Шрифт:
Интервал:
Закладка:
Каждый индивид выстраивает собственную шкалу «предметов силы» – того ценного, что есть у него, и того ценного, что он хотел бы получить от других. Как правило, на одном полюсе оказывается та сила, которой у индивида в избытке (например, животная красота, физическая сила, некие способности, т. е. то, что можно обменивать, продавать), на втором полюсе – «сакральное у других», предметы страсти. Для обострения счастья, максимума свободы (а сакральное дарует свободу – от действительности и от себя), необходимо отнять у инобытия, общества побольше сакрального (= магического для человека профанного), отдать поменьше. Это верно для любой религии одержимости (потребления), где даже бескорыстная помощь имеет смысл в получении моральных дивидендов; по сути весь дух потребительской религии происходит из недостатка любви в обществе вообще, и как следствия – желания отгородиться, защититься от такой действительности, построить своё «идеальное общество» (часто семья – модель такого иллюзорного рая). Исповедующие религию потребления не только духовно нищи, но и слабы, всецело зависимы от того внешнего хаоса, от которого пытаются бежать за стену вещей.

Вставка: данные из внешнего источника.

-- ==== Sys2Proof/Certificates/Slice0/Obligations.lean ====
section
/-! DEFINITION. The statements for the provers. A rule the spec marks [derived] or [decision] is the spec's own inference or
choice, not its source's words: a statement that rests on one says so. -/

open Sys2Proof Sys2Proof.Machine

/-! ## Encoding -/

/-- Decoding an encoded operation gives it back, and a transaction decodes to an operation exactly when its command word
is that operation's and the operands beside it are that operation's: no operand is dropped, mixed up, or read from the
word (30_encoding.md R52, R53, R57, R60; the numbers are the spec's decisions D2 and D3; the operand record is log 5). -/
def Obligations.DecodeReadsExactlyTheEncodedOperation : Prop :=
  (∀ i : Instr, decode (encode i) = .ok i) ∧
  ∀ (t : Transaction) (i : Instr),
    decode t = .ok i ↔ t.word = (encode i).word ∧ HasOperands i t.operands

/-- The thirteen legal command words of 30_encoding.md R60, each written out, decode to the operations they stand for, on
whatever operands the host presents (the spec's decisions D2 and D3). -/
def Obligations.ThirteenCommandWordsDecodeAsListed : Prop :=
  ∀ o : Operands,
    decode ⟨0b00000000#8, o⟩ = .ok (.lfsrInit o.g o.n o.seed) ∧
    decode ⟨0b00000001#8, o⟩ = .ok (.lfsrSet o.s) ∧
    decode ⟨0b00000010#8, o⟩ = .ok .lfsrGet ∧
    decode ⟨0b00000011#8, o⟩ = .ok (.lfsrStep false) ∧
    decode ⟨0b00010011#8, o⟩ = .ok (.lfsrStep true) ∧
    decode ⟨0b00000100#8, o⟩ = .ok (.lfsrSteps o.count) ∧
    decode ⟨0b00000101#8, o⟩ = .ok (.divInit o.g o.p) ∧
    decode ⟨0b00000110#8, o⟩ = .ok (.divDivide o.d) ∧
    decode ⟨0b00000111#8, o⟩ = .ok (.divQuot o.d) ∧
    decode ⟨0b00001000#8, o⟩ = .ok (.divRem o.d) ∧
    decode ⟨0b00001001#8, o⟩ = .ok (.crcInit o.g o.nitems) ∧
    decode ⟨0b00001010#8, o⟩ = .ok (.crcEncode o.payload o.w) ∧
    decode ⟨0b00001011#8, o⟩ = .ok (.crcDecode o.received o.w)

/-- A command word is rejected exactly when `cmd[7:5] ≠ 000`, or `op` is one of `0xC` to `0xF`, or `s = 1` with
`op ≠ 0x3`; 243 of the 256 words are (30_encoding.md R55, the spec's decision D4). Every other word belongs to exactly one
row of the opcode table, the row of the operation it decodes to. -/
def Obligations.IllegalCommandWordsAreTheOther243 : Prop :=
  (∀ (w : CommandWord) (o : Operands),
    (∃ r, decode ⟨w, o⟩ = .error r) ↔
      w.extractLsb' 5 3 ≠ 0#3 ∨ 12 ≤ (w.extractLsb' 0 4).toNat ∨
        (w.extractLsb' 4 1 = 1#1 ∧ w.extractLsb' 0 4 ≠ 3#4)) ∧
  ((List.range 256).filter fun v => (decode ⟨BitVec.ofNat 8 v, {}⟩).toOption.isNone).length = 243 ∧
  ∀ (w : CommandWord) (o : Operands),
    (opcodeTable.filter fun r => r.covers w).map (fun r => r.mnemonic) =
      match decode ⟨w, o⟩ with
      | .ok i    => [i.mnemonic]
      | .error _ => []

Сакральное тождественно пиковым потребностям из «пирамиды Маслоу», поэтому оно выступает на передний план сразу же после удовлетворения первейших нужд. Но человек массового общества, прошедшего сквозь горнило истории, почти лишился родовых ценностей, семейных реликвий – этих по духу еще первобытных носителей сакрального. Поэтому, ища новые святыни, он попадает под власть могущественной индустрии псевдосакрального (магического), которая есть мощной силой, манипулирующей обществом. Только исповедующие экстатизм, ориентированные на то, чтобы давать, а не брать, самостоятельны в выборе сакрального, остальные же в своих индивидуальных религия как правило реализуют алгоритмы доминирующей идеологии, эманирующей понятия о ценном (собственно, общество является полноценной системой лишь до тех пор, пока оно владеет источником сакральности; для маргинала, отрицающего общие ценности, общества уже нет. В этом смысле сакральная личность всегда маргинальна, хотя находится, скорее, не вне, а над обществом).

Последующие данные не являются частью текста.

theorem ne_gt_of_mem_writeOperand {form : NumberForm} {op : AsmOperand} {c : Char} (hc : c ∈ writeOperand form op) :
    c ≠ '>' := by
  cases op with
  | num v =>
    rcases isAlphanum_or_minus_of_mem_writeInt hc with rfl | hc
    · decide
    · exact ne_of_isAlphanum hc rfl
  | list vs =>
    simp only [writeOperand, List.mem_append, List.mem_cons, List.not_mem_nil, or_false] at hc
    rcases hc with (rfl | hc) | rfl
    · decide
    · rcases mem_withCommas hc with rfl | rfl | ⟨p, hp, hc⟩
      · decide
      · decide
      · obtain ⟨v, -, rfl⟩ := List.mem_map.1 hp
        exact ne_of_isAlphanum (isAlphanum_of_mem_writeNat hc) rfl
    · decide

theorem ne_gt_of_mem_writtenArguments {form : NumberForm} {ops : List AsmOperand} {c : Char}
    (hc : c ∈ writtenArguments form ops) : c ≠ '>' := by
  cases ops with
  | nil => simp [writtenArguments] at hc
  | cons op ops =>
    rcases List.mem_cons.1 (show c ∈ ' ' :: withCommas ((op :: ops).map (writeOperand form)) from hc) with rfl | hc
    · decide
    · rcases mem_withCommas hc with rfl | rfl | ⟨p, hp, hc⟩
      · decide
      · decide
      · obtain ⟨o, -, rfl⟩ := List.mem_map.1 hp
        exact ne_gt_of_mem_writeOperand hc

/-- A text is empty or begins with a space. -/
def StartsBlank (cs : List Char) : Prop := cs = [] ∨ ∃ cs', cs = ' ' :: cs'

/-- No arrow begins in a text that has no `>` and is followed by none. -/
theorem beforeArrow_append {cs rest : List Char} (hcs : ∀ c ∈ cs, c ≠ '>') (hrest : StartsBlank rest) :
    beforeArrow (cs ++ rest) = cs ++ beforeArrow rest := by
  induction cs with
  | nil => rfl
  | cons c cs ih =>
    obtain ⟨-, hcs⟩ := List.forall_mem_cons.1 hcs
    have hnext : ∀ ds, cs ++ rest ≠ '>' :: ds := by
      intro ds h
      cases cs with
      | nil => rcases hrest with rfl | ⟨_, rfl⟩ <;> simp at h
      | cons d cs =>
        obtain rfl : d = '>' := (List.cons.inj h).1
        exact hcs '>' (by simp) rfl
    rw [List.cons_append, beforeArrow.eq_2 _ _ fun ds _ h => hnext ds h, ih hcs, List.cons_append]

/-- Of the result part nothing but a space is kept. -/
theorem beforeArrow_resultPart {tail : List Char} (h : IsResultPart tail) :
    beforeArrow tail = [] ∨ beforeArrow tail = [' '] := by
  rcases h with rfl | ⟨names, rfl⟩
  · exact .inl rfl
  · exact .inr rfl

/-- A mnemonic: a word without space and arrow. -/
def IsWord (m : String) : Prop := m.toList ≠ [] ∧ ∀ c ∈ m.toList, c ≠ ' ' ∧ c ≠ '>'

/-- A line is split behind its first word. -/
theorem takeWhile_dropWhile_word {cs rest : List Char} (hcs : ∀ c ∈ cs, c ≠ ' ') (hrest : StartsBlank rest) :
    (cs ++ rest).takeWhile (· ≠ ' ') = cs ∧ (cs ++ rest).dropWhile (· ≠ ' ') = rest := by
  have hall : ∀ c ∈ cs, decide (c ≠ ' ') = true := fun c hc => decide_eq_true (hcs c hc)
  rw [List.takeWhile_append_of_pos hall, List.dropWhile_append_of_pos hall]
  rcases hrest with rfl | ⟨_, rfl⟩ <;> simp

Основным орудием осуществления магической власти является реклама, обладающая всеми свойствами сакрального слова (отсюда и сила рекламы, глубина ее воздействия). Реклама по сути своей мифопоэтична: помещая сакрализуемый объект в необычные условия, разыгрывая экстремальную ситуацию вокруг него, она подчеркивает его чистоту, отграниченность от профанного мира. Наиболее эффективно это проявляется в видеорекламе при помощи пестроты – блеска, динамичности, музыки. Сюжет рекламы чаще всего представляет собой микромиф, в котором сакрализуемый объект помогает персонажам преодолеть хаос нежелательной ситуации. Как для первобытного человека сфера сакрального была источником аффектов, так для нас сегодня потребность в ритуале сублимируется в созерцание рекламы, представляющей нашим взорам нереальный мир (слишком пестрый, сочный, слишком позитивный или негативный – аффективный, необыденный) и устанавливающей, как и первобытная мифология, бессознательные ориентации на ценности данной культуры. Реклама обладает всеми достоинствами того языка, который Г. Маркузе называет магически-ритуальным: «Люди не верят ему или даже не придают этому значения, но при этом поступают в соответствии с ним»157.

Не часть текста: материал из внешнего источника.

-- ==== Sys2Proof/Machine/Load.lean ====
section
/-! DEFINITION. Loads, stores and cache control (R296 to R303). -/

namespace Sys2Proof.Machine

/-! ### Addresses (R238, R300) -/

def MF.offset (f : MF) : W64 :=
  match f.ext with
  | some e => e.lit64
  | none => f.off.signExtend 64

/-- INDEX at a lane: a vector lane is zero-extended, a scalar is used in full. -/
def State.indexAt (s : State) (x : Src) (l : Nat) : W64 :=
  match x with
  | .vec n => (s.readV n.toNat l).setWidth 64
  | .spc k => if k = 0 then BitVec.ofNat 64 l else if k = 2 then BitVec.ofNat 64 (64 * s.wv.widx + l) else s.sval (.spc k) 0 none
  | x => s.sval x 0 none

/-- `[sB + index << k + off]` at a lane. -/
def State.addrAt (s : State) (f : MF) (l : Nat) : W64 :=
  s.readS f.base.toNat + (s.indexAt f.index l <<< f.shift.toNat) + MF.offset f

/-- VLDB's contiguous block. -/
def State.addrBlock (s : State) (f : MF) (l : Nat) : W64 :=
  s.readS f.base.toNat + MF.offset f + BitVec.ofNat 64 (l * f.width.bytes)

/-- VLDX's and VSTX's row pitch. -/
def State.addrRow (s : State) (f : MF) (l : Nat) : W64 :=
  s.readS f.base.toNat + MF.offset f + BitVec.ofNat 64 l * s.indexAt f.index l

def activeList (m : W64) : List Nat := lanes.filter fun l => m.getLsbD l

/-- The active lanes' addresses. -/
def State.laneVas (s : State) (h : Head) (addr : Nat → W64) : List LaneVa := (activeList (s.activeLanes h)).map fun l => (l, addr l)

/-- One address for the whole stream: every lane of EXEC names it (DEDUCED, unsafe, log 45). -/
def State.uniform (s : State) (a : W64) : List LaneVa :=
  match activeList s.st.exec with
  | [] => [(0, a)]
  | ls => ls.map fun l => (l, a)

/-- A scalar access: checked for every lane of EXEC, performed once. -/
def withOne (s : State) (space : Space) (a : W64) (align : Nat) (acc : Acc) (serves : PageKind → Bool)
    (k : State → List LaneLoc → Out) : Out :=
  withPlaces s space (s.uniform a) align acc serves fun s xs => k s (xs.take 1)

/-! ### Page kinds (R298) -/

def servesVector : PageKind → Bool
  | .mmio => false
  | _ => true

def servesScalar (w : Width) : PageKind → Bool
  | .mmio => w == .b32 || w == .b64
  | _ => true

def servesAtomic : PageKind → Bool
  | .memory => true
  | _ => false

/-! ### Loads -/

/-- Value of register j of a lane's data: narrow data is extended to 32 bits (R297). -/
def loadReg (w : Width) (signed : Bool) (data : List W8) (j : Nat) : W32 :=
  match w with
  | .b8 => if signed then (BitVec.ofNat 8 (leNat data)).signExtend 32 else BitVec.ofNat 32 (leNat data)
  | .b16 => if signed then (BitVec.ofNat 16 (leNat data)).signExtend 32 else BitVec.ofNat 32 (leNat data)
  | _ => BitVec.ofNat 32 (leNat ((data.drop (4 * j)).take 4))

/-- Value of a scalar load (R297). -/
def loadScalar (w : Width) (signed : Bool) (data : List W8) : W64 :=
  let v := leNat data
  match w, signed with
  | .b8, true => (BitVec.ofNat 8 v).signExtend 64
  | .b16, true => (BitVec.ofNat 16 v).signExtend 64
  | .b32, true => (BitVec.ofNat 32 v).signExtend 64
  | _, _ => BitVec.ofNat 64 v

/-- Number of a DATA register. -/
def Reg.num : Reg → Nat
  | .vec n => n.toNat
  | .sca n => n.toNat

/-- CPOL under which a load allocates in the L1 (R238). -/
def keepsL1 (pol : BitVec 3) : Bool := pol == 0 || pol == 3

/-- Writes tracked lanes of a register group: the active lanes their data, the others of `written` zero (R299). -/
def State.loadVec (s : State) (h : Head) (d count : Nat) (val : Nat → Nat → W32) : State :=
  let act := s.activeLanes h
  (List.range count).foldl (fun t j => (t.writeV (d + j) (s.written h) fun l => if act.getLsbD l then val l j else 0).track (.vec (d + j))) s

def runVld (r : MRule) (sp : Space) (f : MF) (s : State) (addr : State → Nat → W64) : Out :=
  guarded (f.named r) s fun s =>
    withPlaces s sp (s.laneVas f.h (addr s)) f.width.bytes .read servesVector fun s xs =>
      withData s (xs.map (·.policy f.cpol)) f.width.bytes f.order f.scope (keepsL1 f.cpol) fun s data =>
        .next ((s.loadVec f.h (Reg.num f.data) f.width.regs fun l j => loadReg f.width (f.sub.getLsbD 0) (data l) j).retire f.h)

def execVldGlobal (f : MF) (s : State) : Out := runVld (Rule.vld [.global] .any true) .global f s fun s l => s.addrAt f l
def execVldScratch (f : MF) (s : State) : Out := runVld (Rule.vld [.scratch] .any true) .scratch f s fun s l => s.addrAt f l
def execVldCluster (f : MF) (s : State) : Out := runVld (Rule.vld [.cluster] .any true) .cluster f s fun s l => s.addrAt f l
def execVldb (f : MF) (s : State) : Out := runVld (Rule.vld Rule.data3 .none false) f.space f s fun s l => s.addrBlock f l
def execVldx (f : MF) (s : State) : Out := runVld (Rule.vld Rule.data3 .sca false) f.space f s fun s l => s.addrRow f l

/-- Whether a place is a device register. -/
def State.isMmio (s : State) (x : LaneLoc) : Bool :=
  match x.loc with
  | .mem _ e => s.pageKind e x.va == .mmio
  | _ => false

/-- A scalar load; a device register gives a free value (DESIGN CHOICE, unsafe, log 44). -/
def runSld (r : MRule) (sp : Space) (f : MF) (s : State) : Out :=
  guarded (f.named r) s fun s =>
    withOne s sp (s.addrAt f 0) f.width.bytes .read (servesScalar f.width) fun s xs =>
      let put (s : State) (v : W64) : Out :=
        .next (((s.writeS (Reg.num f.data) v).track (.sca (Reg.num f.data))).retire f.h)
      if xs.any s.isMmio then
        -- no register is open to a partition (R23): what a refused read delivers is a free value
        let v := s.draw
        put v.2 (loadScalar f.width (f.sub.getLsbD 0) (leBytes f.width.bytes v.1.toNat))
      else
        withData s (xs.map (·.policy f.cpol)) f.width.bytes f.order f.scope (keepsL1 f.cpol) fun s data =>
          put s (loadScalar f.width (f.sub.getLsbD 0) (data ((xs.head?.map (·.lane)).getD 0)))

def execSldGlobal (f : MF) (s : State) : Out := runSld (Rule.sld Rule.data3 [.rlx, .acq, .sc]) f.space f s
def execSldParam (f : MF) (s : State) : Out := runSld (Rule.sld [.param] [.rlx]) .param f s

/-! ### Stores -/

/-- A lane's store data (R297). -/
def State.storeData (s : State) (w : Width) (d l : Nat) : List W8 :=
  ((List.range w.regs).flatMap fun j => bytes32 (s.readV (d + j) l)).take w.bytes

def runVst (r : MRule) (sp : Space) (f : MF) (s : State) (addr : State → Nat → W64) : Out :=
  guarded (f.named r) s fun s =>
    withPlaces s sp (s.laneVas f.h (addr s)) f.width.bytes .write servesVector fun s xs =>
      performStore s (xs.map (·.policy f.cpol)) f.width.bytes f.order (s.storeData f.width (Reg.num f.data)) fun s => .next (s.retire f.h)

def execVstGlobal (f : MF) (s : State) : Out := runVst (Rule.vst [.global] .any true) .global f s fun s l => s.addrAt f l
def execVstScratch (f : MF) (s : State) : Out := runVst (Rule.vst [.scratch] .any true) .scratch f s fun s l => s.addrAt f l
def execVstCluster (f : MF) (s : State) : Out := runVst (Rule.vst [.cluster] .any true) .cluster f s fun s l => s.addrAt f l
def execVstx (f : MF) (s : State) : Out := runVst (Rule.vst Rule.data3 .sca false) f.space f s fun s l => s.addrRow f l

def execSst (f : MF) (s : State) : Out :=
  guarded (f.named Rule.sst) s fun s =>
    withOne s f.space (s.addrAt f 0) f.width.bytes .write (servesScalar f.width) fun s xs =>
      if xs.any s.isMmio then
        let pa := (xs.head?.bind LaneLoc.pa?).getD 0
        .next (((if s.storePins xs f.width.bytes then s.pin else s).drop pa).retire f.h)
      else
        let v := s.readS (Reg.num f.data)
        performStore s (xs.map (·.policy f.cpol)) f.width.bytes f.order (fun _ => leBytes f.width.bytes v.toNat) fun s => .next (s.retire f.h)

/-! ### Cache control (R303) -/

/-- The walk of a prefetch: a leaf that permits reading is entered, anything else is discarded. -/
def State.prefetchEntry (s : State) (va : Nat) : Option (TlbEntry × State) :=
  let d := dieOfCore s.sq.core
  let p := s.sq.inst.part
  match s.entryFor va .read with
  | some e => some (e, s.keepTlb [e])
  | none =>
    match s.walk (s.die d).nodes p va with
    | .fault _ => none
    | .leaf at_ e level ns =>
      let t := tlbOf p va (leafAfter e .read) level
      let s1 := s.writeLeaf at_ e (leafAfter e .read)
      some (t, (s1.updDie d fun x => { x with tlb := fillL2Tlb x.tlb t, nodes := fillNodes x.nodes ns }).keepTlb [t])

/-- One lane's prefetch. -/
def State.prefetch (s : State) (f : MF) (va : Nat) : State :=
  match s.prefetchEntry va with
  | none => s
  | some (e, s1) =>
    let x := e.policy (if f.sub = 2 then 2 else f.cpol)
    if e.r && s1.pageKind e va == .memory then
      (s1.flushFor [e.pa va]).fillLine s.sq.core e.key x.cp (f.sub == 0 && keepsL1 f.cpol) e.c e.p (e.pa va) x.last
    else s1

def execPref (f : MF) (s : State) : Out :=
  guarded (f.named Rule.pref) s fun s =>
    let ls := s.laneVas f.h (s.addrAt f)
    match pick ls fun x => noncanon x.2 with
    | some (a, m) => prot s 6 a m
    | none => .next ((ls.foldl (fun s x => s.prefetch f x.2.toNat) s).retire f.h)

/-- Pushes a line of a P page: the reductions buffered for it are applied first (R130, R310), and a dirty one enters the OWQ and stays
clean (R88, R92). -/
def State.pushLine (s : State) (pa : Nat) : State :=
  match homeDie pa with
  | none => s
  | some d =>
    let line := lineOf pa
    let s := (s.flushFor [pa]).landFor [pa]
    let s1 := if (s.l2Line line).dirty then (s.acceptLine d line).cleanL2 line else s
    { s1 with st := { s1.st with pushes := s1.st.pushes ++ [{ die := d, line, seq := s1.lastEntry d line, tag := s1.tagOf line }] } }

/-- What CWB does at one line: a P line is pushed, another dirty line is written back. -/
def State.cleanLine (s : State) (pa : Nat) (e : TlbEntry) : State :=
  if e.p then s.pushLine pa
  else
    let s := (s.flushFor [pa]).landFor [pa]
    if (s.l2Line (lineOf pa)).dirty then s.writeBack (lineOf pa) else s

/-- Lines named by the lanes, each once. -/
def linesOf (xs : List LaneLoc) : List (Nat × TlbEntry) :=
  xs.foldl (fun a x => match x.loc with
    | .mem pa e => if a.any fun y => lineOf y.1 == lineOf pa then a else a ++ [(pa, e)]
    | _ => a) []

def execCwb (f : MF) (s : State) : Out :=
  guarded (f.named Rule.lineOp) s fun s =>
    withLanes s (s.laneVas f.h (s.addrAt f)) 1 .read servesVector fun s ys =>
      let xs := ys.map fun x => LaneLoc.mk x.1 x.2.1 (.mem (x.2.2.pa x.2.1) x.2.2)
      .next (((linesOf xs).foldl (fun s l => s.cleanLine l.1 l.2) s).retire f.h)

def execCinv (f : MF) (s : State) : Out :=
  guarded (f.named Rule.lineOp) s fun s =>
    withLanes s (s.laneVas f.h (s.addrAt f)) 1 .read servesVector fun s ys =>
      .next ((ys.foldl (fun s x => s.dropCopy s.sq.core (x.2.2.pa x.2.1)) s).retire f.h)

end Sys2Proof.Machine
end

Но тотальный магизм современной цивилизации имеет тенденцию «утончаться». Магия, дух которой воплощают технологии, усложняясь, подчиняясь законам конкуренции, приближается к своему источнику – сакральному. Постиндустриальное или информационное общество основано на технике, в которой все больше не магическое, а сакральное начало выступает на передний план. К таким атрибутам постмагизма относятся компьютеры, интернет и другие средства удовлетворения информационных/духовных потребностей. И в социальной жизни выявляются тенденции, сближающие ее с первобытной традицией. Так, на смену историческим формам борьбы приходят политическая игровые, манипулятивные. Современный политик, журналист, преподаватель вынуждены возрождать в своей деятельности шаманские поведенческие архетипы, экстатизм современного искусства также имеет корни в шаманизме. Идущее на смену дикому капитализму, сакрализующему сам хаос рыночной конкуренции, общество, именуемое социалистическим, уже не сможет обойтись без идеи сакрального как высшей ценности, подчиняющей хаос, рождающейся их него. Вероятно, социализм действительно можно рассматривать как переходное состояние от позднеисторического капитализма к постисторическому коммунизму, либо анархизму, свойства которого я описывал в статье «Духовная непрерывность» (см. в приложении).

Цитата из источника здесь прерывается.